___ Source records ___

-- ==== Sys2Proof/WellFormed.lean ====
section
/-! DEFINITION. Which command words are legal (30_encoding.md R101, R102, R110; 10_state.md R26): the checks, one
by one, and the reason a word is refused. -/

namespace Sys2Proof

/-- RSVD must be 0 (R101). -/
def CmdFields.rsvdOk (f : CmdFields) : Bool := f.rsvd == 0

/-- FRSV must be 0 (R101). -/
def CmdFields.frsvOk (f : CmdFields) : Bool := f.frsv == 0

/-- ALL must be 0 unless OP = 0x05 (R101, R102). -/
def CmdFields.allOk (f : CmdFields) : Bool := !f.all || f.op == 0x05

/-- OP must be one of 0x00..0x07 (R26, R109). -/
def CmdFields.opOk (f : CmdFields) : Bool := f.op.toNat ≤ 0x07

/-- The four checks of a legal command word together. -/
def CmdFields.wf (f : CmdFields) : Bool := f.rsvdOk && f.frsvOk && f.allOk && f.opOk

/-- A command is well formed when its word's fields are legal. A command has no operands, so every command is. -/
def Instr.wf (i : Instr) : Bool := i.fields.wf

/-- Why a word is no command (R110, R220). -/
inductive DecodeError where
  /-- CMD[31:16] is not 0. -/
  | reservedBits
  /-- CMD[15:8] holds a bit that OP does not allow. -/
  | reservedFlags
  /-- OP is outside 0x00..0x07. -/
  | unknownOp
  deriving DecidableEq, Repr

end Sys2Proof
end

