/-! ### `failureActions` and `raise` (R10, R244): what no command's failure touches -/

@[simp] theorem failureActions_params (c : Option Instr) (s : State) : (failureActions c s).params = s.params := by
  unfold failureActions; split <;> rfl
@[simp] theorem failureActions_seq (c : Option Instr) (s : State) : (failureActions c s).seq = s.seq := by
  unfold failureActions; split <;> rfl
@[simp] theorem failureActions_irqEn (c : Option Instr) (s : State) : (failureActions c s).irqEn = s.irqEn := by
  unfold failureActions; split <;> rfl
@[simp] theorem failureActions_cmd (c : Option Instr) (s : State) : (failureActions c s).cmd = s.cmd := by
  unfold failureActions; split <;> rfl
@[simp] theorem failureActions_done (c : Option Instr) (s : State) : (failureActions c s).done = s.done := by
  unfold failureActions; split <;> rfl
@[simp] theorem failureActions_wrWhileBusy (c : Option Instr) (s : State) : (failureActions c s).wrWhileBusy = s.wrWhileBusy := by
  unfold failureActions; split <;> rfl
@[simp] theorem failureActions_cmdOverrun (c : Option Instr) (s : State) : (failureActions c s).cmdOverrun = s.cmdOverrun := by
  unfold failureActions; split <;> rfl
@[simp] theorem failureActions_errCode (c : Option Instr) (s : State) : (failureActions c s).errCode = s.errCode := by
  unfold failureActions; split <;> rfl
@[simp] theorem failureActions_errInfo (c : Option Instr) (s : State) : (failureActions c s).errInfo = s.errInfo := by
  unfold failureActions; split <;> rfl
@[simp] theorem failureActions_errPos (c : Option Instr) (s : State) : (failureActions c s).errPos = s.errPos := by
  unfold failureActions; split <;> rfl
@[simp] theorem failureActions_inLen (c : Option Instr) (s : State) : (failureActions c s).inLen = s.inLen := by
  unfold failureActions; split <;> rfl
@[simp] theorem failureActions_decNbits (c : Option Instr) (s : State) : (failureActions c s).decNbits = s.decNbits := by
  unfold failureActions; split <;> rfl
@[simp] theorem failureActions_rootValid (c : Option Instr) (s : State) : (failureActions c s).rootValid = s.rootValid := by
  unfold failureActions; split <;> rfl
@[simp] theorem failureActions_rootIdx (c : Option Instr) (s : State) : (failureActions c s).rootIdx = s.rootIdx := by
  unfold failureActions; split <;> rfl
@[simp] theorem failureActions_nleaf (c : Option Instr) (s : State) : (failureActions c s).nleaf = s.nleaf := by
  unfold failureActions; split <;> rfl
@[simp] theorem failureActions_nnode (c : Option Instr) (s : State) : (failureActions c s).nnode = s.nnode := by
  unfold failureActions; split <;> rfl
@[simp] theorem failureActions_host (c : Option Instr) (s : State) : (failureActions c s).host = s.host := by
  unfold failureActions; split <;> rfl
@[simp] theorem failureActions_hostLog (c : Option Instr) (s : State) : (failureActions c s).hostLog = s.hostLog := by
  unfold failureActions; split <;> rfl
@[simp] theorem failureActions_delay (c : Option Instr) (s : State) : (failureActions c s).delay = s.delay := by
  unfold failureActions; split <;> rfl
@[simp] theorem failureActions_schedule (c : Option Instr) (s : State) : (failureActions c s).schedule = s.schedule := by
  unfold failureActions; split <;> rfl
@[simp] theorem raise_params (c : Option Instr) (e : Raise) (s : State) : (raise c e s).params = s.params := by
  rw [raise, complete_params, failureActions_params]
@[simp] theorem raise_seq (c : Option Instr) (e : Raise) (s : State) : (raise c e s).seq = .idle := rfl
@[simp] theorem raise_irqEn (c : Option Instr) (e : Raise) (s : State) : (raise c e s).irqEn = s.irqEn := by
  rw [raise, complete_irqEn, failureActions_irqEn]
@[simp] theorem raise_cmd (c : Option Instr) (e : Raise) (s : State) : (raise c e s).cmd = s.cmd := by
  rw [raise, complete_cmd, failureActions_cmd]
@[simp] theorem raise_done (c : Option Instr) (e : Raise) (s : State) : (raise c e s).done = true := rfl
@[simp] theorem raise_wrWhileBusy (c : Option Instr) (e : Raise) (s : State) : (raise c e s).wrWhileBusy = s.wrWhileBusy := by
  rw [raise, complete_wrWhileBusy, failureActions_wrWhileBusy]
@[simp] theorem raise_cmdOverrun (c : Option Instr) (e : Raise) (s : State) : (raise c e s).cmdOverrun = s.cmdOverrun := by
  rw [raise, complete_cmdOverrun, failureActions_cmdOverrun]
@[simp] theorem raise_errCode (c : Option Instr) (e : Raise) (s : State) : (raise c e s).errCode = e.code := by
  rw [raise, complete_errCode, failureActions_errCode]
@[simp] theorem raise_errInfo (c : Option Instr) (e : Raise) (s : State) : (raise c e s).errInfo = e.info := by
  rw [raise, complete_errInfo, failureActions_errInfo]
@[simp] theorem raise_errPos (c : Option Instr) (e : Raise) (s : State) : (raise c e s).errPos = e.pos := by
  rw [raise, complete_errPos, failureActions_errPos]
@[simp] theorem raise_inLen (c : Option Instr) (e : Raise) (s : State) : (raise c e s).inLen = s.inLen := by
  rw [raise, complete_inLen, failureActions_inLen]
@[simp] theorem raise_decNbits (c : Option Instr) (e : Raise) (s : State) : (raise c e s).decNbits = s.decNbits := by
  rw [raise, complete_decNbits, failureActions_decNbits]
@[simp] theorem raise_rootValid (c : Option Instr) (e : Raise) (s : State) : (raise c e s).rootValid = s.rootValid := by
  rw [raise, complete_rootValid, failureActions_rootValid]
@[simp] theorem raise_rootIdx (c : Option Instr) (e : Raise) (s : State) : (raise c e s).rootIdx = s.rootIdx := by
  rw [raise, complete_rootIdx, failureActions_rootIdx]
@[simp] theorem raise_nleaf (c : Option Instr) (e : Raise) (s : State) : (raise c e s).nleaf = s.nleaf := by
  rw [raise, complete_nleaf, failureActions_nleaf]
@[simp] theorem raise_nnode (c : Option Instr) (e : Raise) (s : State) : (raise c e s).nnode = s.nnode := by
  rw [raise, complete_nnode, failureActions_nnode]
@[simp] theorem raise_host (c : Option Instr) (e : Raise) (s : State) : (raise c e s).host = s.host := by
  rw [raise, complete_host, failureActions_host]
@[simp] theorem raise_hostLog (c : Option Instr) (e : Raise) (s : State) : (raise c e s).hostLog = s.hostLog := by
  rw [raise, complete_hostLog, failureActions_hostLog]
@[simp] theorem raise_delay (c : Option Instr) (e : Raise) (s : State) : (raise c e s).delay = s.delay := by
  rw [raise, complete_delay, failureActions_delay]
@[simp] theorem raise_schedule (c : Option Instr) (e : Raise) (s : State) : (raise c e s).schedule = s.schedule := by
  rw [raise, complete_schedule, failureActions_schedule]
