/-- One round (R131). -/
theorem mergeNodes_round {m : Memory} {ps : List Byte} {b : Builder} (h : BuildInv m ps b) (hps : ps.length ≤ 256)
    (hq : 2 ≤ b.queue.length) (k : Nat) : ∃ b', mergeNodes (k + 1) b = mergeNodes k b' ∧ BuildInv m ps b' ∧
      b'.queue.length + 1 = b.queue.length := by
  obtain ⟨x, q, e1, p1, min1⟩ := popMin_spec (q := b.queue) (by intro h; rw [h] at hq; simp at hq)
  have hl1 := p1.length_eq
  rw [List.length_cons] at hl1
  obtain ⟨y, q', e2, p2, min2⟩ := popMin_spec (q := q) (by intro h; rw [h] at hl1; simp at hl1; omega)
  have hl2 := p2.length_eq
  rw [List.length_cons] at hl2
  have p3 : b.queue.Perm (x :: y :: q') := p1.trans (p2.cons x)
  have hsize := h.size
  have hlow := h.lower
  have hx : x ∈ b.queue := p3.mem_iff.mpr (List.mem_cons_self ..)
  have hy : y ∈ b.queue := p3.mem_iff.mpr (by simp)
  have hxb := h.bound x hx
  have hyb := h.bound y hy
  have hnd : ((x :: y :: q').map QEntry.idx).Nodup := (p3.map QEntry.idx).nodup_iff.mp h.nodup
  simp only [List.map_cons, List.nodup_cons, List.mem_cons, not_or] at hnd
  obtain ⟨⟨hxy, hxq⟩, hyq, hq'⟩ := hnd
  have hN : b.next < 512 := by omega
  -- the indices of the round as 9-bit indices
  let X : NodeIdx := BitVec.ofNat 9 x.idx
  let Y : NodeIdx := BitVec.ofNat 9 y.idx
  let N : NodeIdx := BitVec.ofNat 9 b.next
  have hX : X.toNat = x.idx := by simp only [X, BitVec.toNat_ofNat]; omega
  have hY : Y.toNat = y.idx := by simp only [Y, BitVec.toNat_ofNat]; omega
  have hNn : N.toNat = b.next := by simp only [N, BitVec.toNat_ofNat]; omega
  have hXY : X ≠ Y := fun e => hxy (by rw [← hX, ← hY, e])
  refine ⟨⟨setNode b.mem N (internalWord X Y), q' ++ [⟨x.wgt + y.wgt, b.next⟩], b.next + 1⟩,
    by simp only [mergeNodes, e1, e2, X, Y, N], ?_,
    by simp only [List.length_append, List.length_singleton]; omega⟩
  generalize hm' : setNode b.mem N (internalWord X Y) = m'
  have hnode : ∀ i, node m' i = if N = i then internalWord X Y else node b.mem i := by
    intro i; rw [← hm']; exact node_setNode _ _ _ _
  have hold : ∀ i : NodeIdx, i.toNat < b.next → node m' i = node b.mem i := by
    intro i hi; rw [hnode, if_neg (fun e => by rw [← e, hNn] at hi; omega)]
  have hnew : node m' N = internalWord X Y := by rw [hnode, if_pos rfl]
  have hfreq : ∀ z, freq m' z = freq b.mem z := by intro z; rw [← hm']; exact freq_setNode _ _ _ _
  have hdesc := h.descending
  have hchild : ∀ j k, childOf m' j k ↔ childOf b.mem j k ∨ (k = N ∧ (j = X ∨ j = Y)) := by
    intro j k
    by_cases hk : N = k
    · subst hk
      unfold childOf
      rw [hnew, isInt_internalWord, nodeLeft_internalWord, nodeRight_internalWord, h.empty N (by omega), isInt_zero]
      constructor
      · rintro ⟨-, e | e⟩
        · exact Or.inr ⟨rfl, Or.inl e.symm⟩
        · exact Or.inr ⟨rfl, Or.inr e.symm⟩
      · rintro (⟨h, -⟩ | ⟨-, e | e⟩)
        · cases h
        · exact ⟨rfl, Or.inl e.symm⟩
        · exact ⟨rfl, Or.inr e.symm⟩
    · unfold childOf
      rw [hnode, if_neg hk]
      exact ⟨Or.inl, fun hh => hh.elim id (fun hh => absurd hh.1.symm hk)⟩
  have hchild_old : ∀ j k, childOf b.mem j k → j.toNat < b.next ∧ k.toNat < b.next := by
    rintro j k ⟨hi, e⟩
    have := isInt_lower h hi
    have := hdesc k hi
    rcases e with e | e <;> rw [← e] <;> omega
  have hXo : ∀ k, ¬ childOf b.mem X k :=
    (h.orphan X (by omega)).mp (by rw [hX]; exact List.mem_map.mpr ⟨x, hx, rfl⟩)
  have hYo : ∀ k, ¬ childOf b.mem Y k :=
    (h.orphan Y (by omega)).mp (by rw [hY]; exact List.mem_map.mpr ⟨y, hy, rfl⟩)
  -- the forest
  obtain ⟨F, hF1, hF2, hF4, hF3⟩ := h.forest
  obtain ⟨⟨x', Tx⟩, F1, hG1, rfl, hG2⟩ := perm_front (hF1.trans p3)
  obtain ⟨⟨y', Ty⟩, F2, hG3, rfl, hG4⟩ := perm_front hG2
  have hG5 : F.Perm ((x', Tx) :: (y', Ty) :: F2) := hG1.trans (hG3.cons _)
  have hTx := hF3 _ (hG5.mem_iff.mpr (List.mem_cons_self ..))
  have hTy := hF3 _ (hG5.mem_iff.mpr (List.mem_cons_of_mem _ (List.mem_cons_self ..)))
  dsimp only at *
  have hsyms : (Tx.symbols ++ (Ty.symbols ++ F2.flatMap (fun x => x.2.symbols))).Perm ps := by
    have := (hG5.flatMap_right (fun x => x.2.symbols)).symm.trans hF2
    simpa using this
  have hw : (x'.wgt + y'.wgt).toNat = x'.wgt.toNat + y'.wgt.toNat := by
    have h1 := weight_bound (m := m) hps
    rw [← (hsyms.map (fun y => (freq m y).toNat)).sum_eq] at h1
    simp only [List.map_append, List.sum_append] at h1
    have h2 : x'.wgt.toNat = (Tx.symbols.map (fun y => (freq m y).toNat)).sum := hTx.2.1
    have h3 : y'.wgt.toNat = (Ty.symbols.map (fun y => (freq m y).toNat)).sum := hTy.2.1
    rw [BitVec.toNat_add, Nat.mod_eq_of_lt]
    omega
  have hwm : ∀ T : HuffmanTree, T.weight b.mem = T.weight m := by
    intro T; unfold HuffmanTree.weight; simp only [h.freqs]
  have haw : ∀ (i : NodeIdx) f, i.toNat < b.next → arenaWeight m' f i = arenaWeight b.mem f i :=
    fun i f hi => arenaWeight_congr hdesc hold hfreq f i hi
  -- the weight the arena gives an entry of the queue
  have hqw : ∀ e ∈ b.queue, ∀ j : NodeIdx, j.toNat = e.idx → arenaWeight b.mem (j.toNat + 1) j = e.wgt.toNat := by
    intro e he j hj
    obtain ⟨⟨e', T⟩, hm, rfl⟩ := List.mem_map.mp (hF1.mem_iff.mpr he)
    have hT := hF3 _ hm
    have ej : BitVec.ofNat 9 e'.idx = j := by
      apply BitVec.eq_of_toNat_eq
      have := j.isLt
      rw [BitVec.toNat_ofNat, ← hj]
      omega
    dsimp only at hT ⊢
    rw [ej] at hT
    rw [HuffmanTree.weight_eq hdesc T hT.1, hwm, hT.2.1]
  exact
    { freqs := fun z => by rw [hfreq]; exact h.freqs z
      lower := by dsimp only; omega
      size := by simp only [List.length_append, List.length_singleton]; omega
      leaf := fun i hi => by rw [hold i (by omega)]; exact h.leaf i hi
      inner := fun i h1 h2 => by
        dsimp only at h1 h2 ⊢
        by_cases hi : i.toNat < b.next
        · rw [hold i hi]; exact h.inner i h1 hi
        · have : i = N := BitVec.eq_of_toNat_eq (by omega)
          subst this
          rw [hnew, isInt_internalWord, nodeLeft_internalWord, nodeRight_internalWord]
          exact ⟨rfl, by omega, by omega, hXY⟩
      empty := fun i hi => by
        dsimp only at hi
        rw [hnode, if_neg (fun e => by rw [← e, hNn] at hi; omega)]
        exact h.empty i (by omega)
      nodup := by
        rw [List.map_append, List.nodup_append]
        refine ⟨hq', by simp, fun a ha c hc => ?_⟩
        simp only [List.map_cons, List.map_nil, List.mem_singleton] at hc
        obtain ⟨e, he, rfl⟩ := List.mem_map.mp ha
        have := h.bound e (p3.mem_iff.mpr (by simp [he]))
        omega
      bound := fun e he => by
        rw [List.mem_append, List.mem_singleton] at he
        obtain he | rfl := he
        · have := h.bound e (p3.mem_iff.mpr (by simp [he]))
          dsimp only
          omega
        · dsimp only; omega
      orphan := fun j hj => by
        dsimp only at hj ⊢
        rw [List.map_append, List.mem_append]
        simp only [List.map_cons, List.map_nil, List.mem_singleton]
        by_cases hjn : j = N
        · subst hjn
          refine ⟨fun _ k hk => ?_, fun _ => Or.inr hNn⟩
          rcases (hchild _ _).mp hk with hc | ⟨-, e | e⟩
          · have := hchild_old _ _ hc; omega
          · rw [e] at hNn; omega
          · rw [e] at hNn; omega
        · have hj' : j.toNat < b.next := by
            have : j.toNat ≠ b.next := fun e => hjn (BitVec.eq_of_toNat_eq (by omega))
            omega
          have ho := h.orphan j hj'
          rw [(p3.map QEntry.idx).mem_iff] at ho
          simp only [List.map_cons, List.mem_cons] at ho
          constructor
          · rintro (hm | e)
            · intro k hk
              rcases (hchild _ _).mp hk with hc | ⟨-, e | e⟩
              · exact ho.mp (Or.inr (Or.inr hm)) k hc
              · rw [e, hX] at hm; exact hxq hm
              · rw [e, hY] at hm; exact hyq hm
            · omega
          · intro hn
            left
            rcases ho.mpr (fun k hk => hn k ((hchild _ _).mpr (Or.inl hk))) with e | e | hm
            · exact absurd ((hchild _ _).mpr (Or.inr ⟨rfl, Or.inl (BitVec.eq_of_toNat_eq (e.trans hX.symm))⟩)) (hn N)
            · exact absurd ((hchild _ _).mpr (Or.inr ⟨rfl, Or.inr (BitVec.eq_of_toNat_eq (e.trans hY.symm))⟩)) (hn N)
            · exact hm
      parent := fun j k k' hk hk' => by
        rcases (hchild _ _).mp hk with hc | ⟨e, hj⟩ <;> rcases (hchild _ _).mp hk' with hc' | ⟨e', hj'⟩
        · exact h.parent j k k' hc hc'
        · rcases hj' with e | e <;> rw [e] at hc
          · exact absurd hc (hXo k)
          · exact absurd hc (hYo k)
        · rcases hj with e | e <;> rw [e] at hc'
          · exact absurd hc' (hXo k')
          · exact absurd hc' (hYo k')
        · rw [e, e']
      forest := by
        refine ⟨F2 ++ [(⟨x'.wgt + y'.wgt, b.next⟩, .node Tx Ty)], ?_, ?_, ?_, fun z hz => ?_⟩
        · rw [List.map_append]; exact hG4.append_right _
        · simp only [List.flatMap_append, List.flatMap_cons, List.flatMap_nil, List.append_nil, HuffmanTree.symbols_node]
          refine List.perm_append_comm.trans ?_
          rwa [List.append_assoc]
        · intro P hP hk
          obtain ⟨P1, g1, g2, g3⟩ := hF4 P hP hk
          have hle : ∀ {a b : QEntry}, (b = a ∨ pairLt a.wgt.toNat a.idx b.wgt.toNat b.idx) → a.wgt.toNat ≤ b.wgt.toNat := by
            rintro a b (rfl | hp)
            · exact Nat.le_refl _
            · unfold pairLt at hp; omega
          have hw2 : ∀ w ∈ F2.map (fun x => x.1.wgt.toNat), y'.wgt.toNat ≤ w := by
            intro w hw
            obtain ⟨z, hz, rfl⟩ := List.mem_map.mp hw
            refine hle (min2 z.1 (p2.mem_iff.mpr (List.mem_cons_of_mem _ (hG4.mem_iff.mp ?_))))
            exact List.mem_map.mpr ⟨z, hz, rfl⟩
          obtain ⟨P2, k1, k2, k3⟩ := kraft_merge (g1.trans (hG5.map (fun x => x.1.wgt.toNat))) (hle (min1 y' hy)) hw2 g2
          refine ⟨P2, ?_, k2, ?_⟩
          · rw [List.map_append]
            refine k1.trans ?_
            rw [← hw]
            exact (List.perm_append_singleton _ _).symm
          · rw [(hG5.map (fun x => x.2.cost m)).sum_eq] at g3
            simp only [List.map_cons, List.sum_cons] at g3
            simp only [List.map_append, List.sum_append, List.map_cons, List.map_nil, List.sum_cons, List.sum_nil,
              HuffmanTree.cost_node]
            have := hTx.2.1
            have := hTy.2.1
            omega
        · rw [List.mem_append, List.mem_singleton] at hz
          obtain hz | rfl := hz
          · obtain ⟨g1, g2, g3⟩ := hF3 z (hG5.mem_iff.mpr (by simp [hz]))
            have hb := h.bound z.1 (hF1.mem_iff.mp (List.mem_map.mpr ⟨z, hG5.mem_iff.mpr (by simp [hz]), rfl⟩))
            refine ⟨HuffmanTree.Represents_congr hdesc hold _ ?_ g1, g2, g3⟩
            rw [BitVec.toNat_ofNat]
            omega
          · dsimp only
            refine ⟨⟨?_, ?_, ?_⟩, ?_, ?_⟩
            · show isInt (node m' N) = true
              rw [hnew, isInt_internalWord]
            · show Tx.Represents m' (nodeLeft (node m' N))
              rw [hnew, nodeLeft_internalWord]
              exact HuffmanTree.Represents_congr hdesc hold _ (by omega) hTx.1
            · show Ty.Represents m' (nodeRight (node m' N))
              rw [hnew, nodeRight_internalWord]
              exact HuffmanTree.Represents_congr hdesc hold _ (by omega) hTy.1
            · rw [hw, HuffmanTree.weight_node, hTx.2.1, hTy.2.1]
            · rw [HuffmanTree.symbols_node, List.length_append, HuffmanTree.depth]
              have := hTx.2.2
              have := hTy.2.2
              omega
      merged := fun i h1 h2 => by
        dsimp only at h2 ⊢
        by_cases hi : i.toNat < b.next
        · obtain ⟨-, l1, l2, -⟩ := h.inner i h1 hi
          obtain ⟨g1, g2⟩ := h.merged i h1 hi
          rw [hold i hi, haw _ _ (by omega), haw _ _ (by omega)]
          refine ⟨g1, fun j hj hk => ?_⟩
          rw [haw j _ (by omega)]
          exact g2 j hj (fun k hki hc => hk k hki ((hchild _ _).mpr (Or.inl hc)))
        · obtain rfl : i = N := BitVec.eq_of_toNat_eq (by omega)
          rw [hnew, nodeLeft_internalWord, nodeRight_internalWord, haw X _ (by omega), haw Y _ (by omega),
            hqw x' hx X hX, hqw y' hy Y hY, hX, hY]
          refine ⟨(min1 y' hy).resolve_left (fun e => hxy (by rw [e])), fun j hj hk => ?_⟩
          rw [hNn] at hj
          have hjq : j.toNat ∈ b.queue.map QEntry.idx :=
            (h.orphan j hj).mpr (fun k hc => hk k (by have := hchild_old j k hc; omega) ((hchild _ _).mpr (Or.inl hc)))
          obtain ⟨e, he, hej⟩ := List.mem_map.mp hjq
          rw [haw j _ hj, hqw e he j hej.symm, ← hej]
          have hjX : e ≠ x' := fun e' => hk N (Nat.le_refl _)
            ((hchild _ _).mpr (Or.inr ⟨rfl, Or.inl (BitVec.eq_of_toNat_eq (by rw [hX, ← hej, e']))⟩))
          have hjY : e ≠ y' := fun e' => hk N (Nat.le_refl _)
            ((hchild _ _).mpr (Or.inr ⟨rfl, Or.inr (BitVec.eq_of_toNat_eq (by rw [hY, ← hej, e']))⟩))
          have heq : e ∈ q := (List.mem_cons.mp (p1.mem_iff.mp he)).resolve_left hjX
          exact (min2 e heq).resolve_left hjY }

___

Work to be completed: Beginning with the line above that contains "merged := fun i h1 h2 => by", copy each line exactly up to and including the line that contains "rw [haw j _ (by omega)]", and go no further.

Output of the exercise:
      merged := fun i h1 h2 => by
        dsimp only at h2 ⊢
        by_cases hi : i.toNat < b.next
        · obtain ⟨-, l1, l2, -⟩ := h.inner i h1 hi
          obtain ⟨g1, g2⟩ := h.merged i h1 hi
          rw [hold i hi, haw _ _ (by omega), haw _ _ (by omega)]
          refine ⟨g1, fun j hj hk => ?_⟩
          rw [haw j _ (by omega)]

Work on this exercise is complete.